Todas las miradas de los Salvajes cayeron sobre Jiang He, mientras Wang Hou y Pei Donglai lo miraban boquiabiertos.
En realidad, Wang Hou tenía la corazonada de que Jiang He efectivamente había matado al Rey Dragón Negro cuando aquel Panjolin proyectó la imagen de Jiang He con sus poderes espirituales…
pero la confesión de Jiang He seguía siendo bastante impactante.
—¡Imposible!
Uno de los Salvajes rugió furioso.
—¿Cómo podría un simple rango ocho matar al Rey Dragón Negro?
—¡Tu élite humana debe haber usado algún truco!
Molesto, el ceño de Jiang He se frunció ante eso.
¿Con quién creía esa bestia que estaba hablando?
—Efectivamente maté al Rey Dragón Negro, y debo decir que aunque recientemente había ascendido a Rey Feral, era extremadamente poderoso.
Tuve que sangrar mientras luchábamos a muerte, destrozándonos mutuamente durante una docena de minutos antes de que finalmente lo matara.
Jiang He parecía tener cierto temor residual, y exhaló un largo suspiro, diciendo:
—¡Casi no logro regresar!
¡Esas palabras fueron pronunciadas desde el corazón sin falsedad alguna!
Si el Rey Dragón Negro hubiera tenido el doble de su propia fuerza, él habría sido quien muriera.
—¡Tú!
El Rey Feral que habló —un águila negra gigante que circulaba en los cielos tenía una envergadura de alas de cien metros, provocando ciclones cada vez que batía sus alas.
Sus ojos eran oscuros y dorados y sus garras vagamente doradas también.
También había un círculo de plumón dorado sobre su cabeza que se asemejaba a una corona dorada.
Entonces, chillando agudamente, abrió bruscamente su hocico, liberando un resplandor dorado desde lo alto.
Pei Donglai desenvainó su espada y estaba a punto de atacar, pero Wang Hou negó con la cabeza, deteniéndolo.
A su lado, el rostro de Jiang He se ensombreció.
Sintió un peligro tremendo proveniente del resplandor dorado.
Aun así, ¡elevó su aura al máximo en prácticamente una fracción de segundo!
El furioso Qi Verdadero se desbordó sobre el cuerpo de Jiang He mientras se materializaba la silueta de cinco soles, con las proyecciones de un dragón elevándose y un elefante trompeteando a los cielos.
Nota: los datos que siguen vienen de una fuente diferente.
-- ==== Sys2Proof/Laws/Integrity.lean ====
section
/-! SUPPORT. What unit IC does with the fields of a block record (41_integrity_check.md R165 to R168), and the fields' bytes. -/

namespace Sys2Proof.Machine

theorem icPushAll_append (P : Config.Params) (xs ys : List Byte) (c : Ic) :
    icPushAll P (xs ++ ys) c =
      ((icPushAll P ys (icPushAll P xs c).1).1, (icPushAll P xs c).2 ++ (icPushAll P ys (icPushAll P xs c).1).2) := by
  induction xs generalizing c with
  | nil => simp [icPushAll]
  | cons x xs ih => simp [icPushAll, ih]

/-- Four bytes shifted in leave the big-endian word, whatever the register held (R165: "stale bits"). -/
theorem shiftIn_four (w : Word) (b0 b1 b2 b3 : Byte) :
    shiftIn (shiftIn (shiftIn (shiftIn w b0) b1) b2) b3 = wordBE b0 b1 b2 b3 := by
  have := b0.isLt; have := b1.isLt; have := b2.isLt; have := b3.isLt
  apply BitVec.eq_of_toNat_eq
  simp only [shiftIn, wordBE, BitVec.toNat_add, BitVec.toNat_shiftLeft, BitVec.toNat_append,
    BitVec.zeroExtend_eq_setWidth, BitVec.toNat_setWidth, Nat.shiftLeft_eq]
  simp only [← Nat.shiftLeft_eq]
  rw [← Nat.shiftLeft_add_eq_or_of_lt b3.isLt, ← Nat.shiftLeft_add_eq_or_of_lt b2.isLt,
    ← Nat.shiftLeft_add_eq_or_of_lt b1.isLt]
  simp only [Nat.shiftLeft_eq]
  omega

/-- The big-endian word in plain arithmetic (30_encoding.md R97). -/
theorem wordBE_toNat (b0 b1 b2 b3 : Byte) :
    (wordBE b0 b1 b2 b3).toNat = b0.toNat * 2 ^ 24 + b1.toNat * 2 ^ 16 + b2.toNat * 2 ^ 8 + b3.toNat := by
  simp only [wordBE, BitVec.toNat_append]
  rw [← Nat.shiftLeft_add_eq_or_of_lt b3.isLt, ← Nat.shiftLeft_add_eq_or_of_lt b2.isLt,
    ← Nat.shiftLeft_add_eq_or_of_lt b1.isLt]
  simp only [Nat.shiftLeft_eq]
  omega

/-- The encoder's four bytes make the word again. -/
theorem wordBE_bytes (w : Word) :
    wordBE (w.extractLsb' 24 8) (w.extractLsb' 16 8) (w.extractLsb' 8 8) (w.extractLsb' 0 8) = w := by
  have := w.isLt
  apply BitVec.eq_of_toNat_eq
  rw [wordBE_toNat]
  simp only [BitVec.extractLsb'_toNat, Nat.shiftRight_eq_div_pow]
  omega

/-- The decoder's four bytes are the encoder's again. -/
theorem bytesBE_wordBE (b0 b1 b2 b3 : Byte) : bytesBE (wordBE b0 b1 b2 b3) = [b0, b1, b2, b3] := by
  have := b0.isLt; have := b1.isLt; have := b2.isLt; have := b3.isLt
  simp only [bytesBE, List.cons.injEq, and_true]
  refine ⟨?_, ?_, ?_, ?_⟩ <;>
    (apply BitVec.eq_of_toNat_eq
     simp only [BitVec.extractLsb'_toNat, wordBE_toNat, Nat.shiftRight_eq_div_pow]
     omega)

/-- Phase LEN as a whole, from the record boundary (R165). -/
theorem icPushAll_length (P : Config.Params) (b0 b1 b2 b3 : Byte) (c : Ic) (hp : c.phase = .len) (hc : c.cnt = 0) :
    icPushAll P [b0, b1, b2, b3] c =
      ({ c with len := wordBE b0 b1 b2 b3, cnt := 0, acc := P.checksum.init, phase := .tag }, []) := by
  simp [icPushAll, icPush, hp, hc, lenStep, shiftIn_four]

/-- Phase TAG as a whole (R166). -/
theorem icPushAll_tag (P : Config.Params) (t : Tag) (c : Ic) (hp : c.phase = .tag) (hc : c.cnt = 0) :
    icPushAll P (tagBytes t) c =
      ({ c with
        tag := t, acc := absorb P.checksum c.acc (tagBytes t), cnt := 0, rem := c.len, stored := 0,
        phase := if 0 < c.len.toNat then .payload else .crc }, []) := by
  simp [icPushAll, tagBytes, icPush, hp, hc, tagStep, tagSet, absorb]

/-- Phase PAYLOAD: a part of the payload that does not end it (R167). -/
theorem icPushAll_payload_part (P : Config.Params) (xs : List Byte) (c : Ic) (hp : c.phase = .payload)
    (hl : xs.length < c.rem.toNat) :
    icPushAll P xs c =
      ({ c with acc := absorb P.checksum c.acc xs, rem := c.rem - BitVec.ofNat 32 xs.length }, []) := by
  induction xs generalizing c with
  | nil => simp [icPushAll, absorb]
  | cons x xs ih =>
    simp only [List.length_cons] at hl
    have hr := c.rem.isLt
    have h1 : c.rem ≠ 1 := by intro h; rw [h] at hl; simp at hl
    have hsub : (c.rem - 1).toNat = c.rem.toNat - 1 := by
      rw [BitVec.toNat_sub]; simp; omega
    have hpush : icPush P x c = ({ c with acc := P.checksum.update c.acc x, rem := c.rem - 1 }, none) := by
      simp only [icPush, hp, payloadStep]; rw [if_neg h1, ← hp]
    simp only [icPushAll, hpush]
    rw [ih { c with acc := P.checksum.update c.acc x, rem := c.rem - 1 } hp (by simp only [hsub]; omega)]
    simp only [absorb, List.foldl_cons, List.length_cons, Option.toList_none, List.nil_append, Prod.mk.injEq, and_true]
    congr 1
    apply BitVec.eq_of_toNat_eq
    simp only [BitVec.toNat_sub, BitVec.ofNat_eq_ofNat, BitVec.toNat_ofNat]
    omega

/-- Phase PAYLOAD as a whole (R167). -/
theorem icPushAll_payload (P : Config.Params) (xs : List Byte) (c : Ic) (hp : c.phase = .payload)
    (hl : xs.length = c.rem.toNat) (h0 : 0 < xs.length) :
    icPushAll P xs c =
      ({ c with acc := absorb P.checksum c.acc xs, rem := 0, phase := .crc }, []) := by
  obtain ⟨ys, x, rfl⟩ : ∃ ys x, xs = ys ++ [x] :=
    ⟨xs.dropLast, xs.getLast (by intro h; simp [h] at h0), (List.dropLast_append_getLast _).symm⟩
  simp only [List.length_append, List.length_singleton] at hl
  have hr := c.rem.isLt
  rw [icPushAll_append, icPushAll_payload_part P ys c hp (by omega)]
  have h1 : c.rem - BitVec.ofNat 32 ys.length = 1 := by
    apply BitVec.eq_of_toNat_eq
    simp only [BitVec.toNat_sub, BitVec.ofNat_eq_ofNat, BitVec.toNat_ofNat]; omega
  simp [icPushAll, icPush, hp, payloadStep, h1, absorb]

/-- Phase CRC as a whole: a verdict, or `ChecksumMismatch` (R168, R170, R171). -/
theorem icPushAll_crc (P : Config.Params) (w : Word) (c : Ic) (hp : c.phase = .crc) (hc : c.cnt = 0) :
    icPushAll P (bytesBE w) c =
      if P.checksum.final c.acc = w then
        ({ c with stored := w, cnt := 0, phase := .len }, [⟨c.tag, c.len⟩])
      else
        ({ c with
          stored := shiftIn (shiftIn (shiftIn c.stored (w.extractLsb' 24 8)) (w.extractLsb' 16 8)) (w.extractLsb' 8 8),
          cnt := 3, phase := .fault, errKind := .checksumMismatch, errTag := c.tag }, []) := by
  have hw : shiftIn (shiftIn (shiftIn (shiftIn c.stored (w.extractLsb' 24 8)) (w.extractLsb' 16 8))
      (w.extractLsb' 8 8)) (w.extractLsb' 0 8) = w := by rw [shiftIn_four, wordBE_bytes]
  by_cases h : P.checksum.final c.acc = w
  · simp [icPushAll, bytesBE, icPush, hp, hc, crcStep, hw, h]
  · simp [icPushAll, bytesBE, icPush, hp, hc, crcStep, hw, h, icRaise]

end Sys2Proof.Machine
end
Al mismo tiempo, una luz dorada brilló desde su cuerpo mientras una veta de Qi Innato lo protegía.
¡Boom-crack!
Jiang He, por lo tanto, atacó directamente el resplandor dorado.
¡El Tercer Pliegue de la Hoja de Trueno Nueve Veces!
Potenciado con la voluntad del trueno, el poder del golpe aumentó enormemente, con el corte de trueno de treinta metros de largo rasgando el aire y golpeando el resplandor dorado.
Crack.
Aunque el corte de trueno se hizo añicos inmediatamente, el resplandor dorado se agrietó, su velocidad disminuyendo ligeramente aunque continuó su descenso.
Aun así, después de que el primer corte de trueno golpeara, llegó el segundo corte, seguido por un tercero, un cuarto y un quinto…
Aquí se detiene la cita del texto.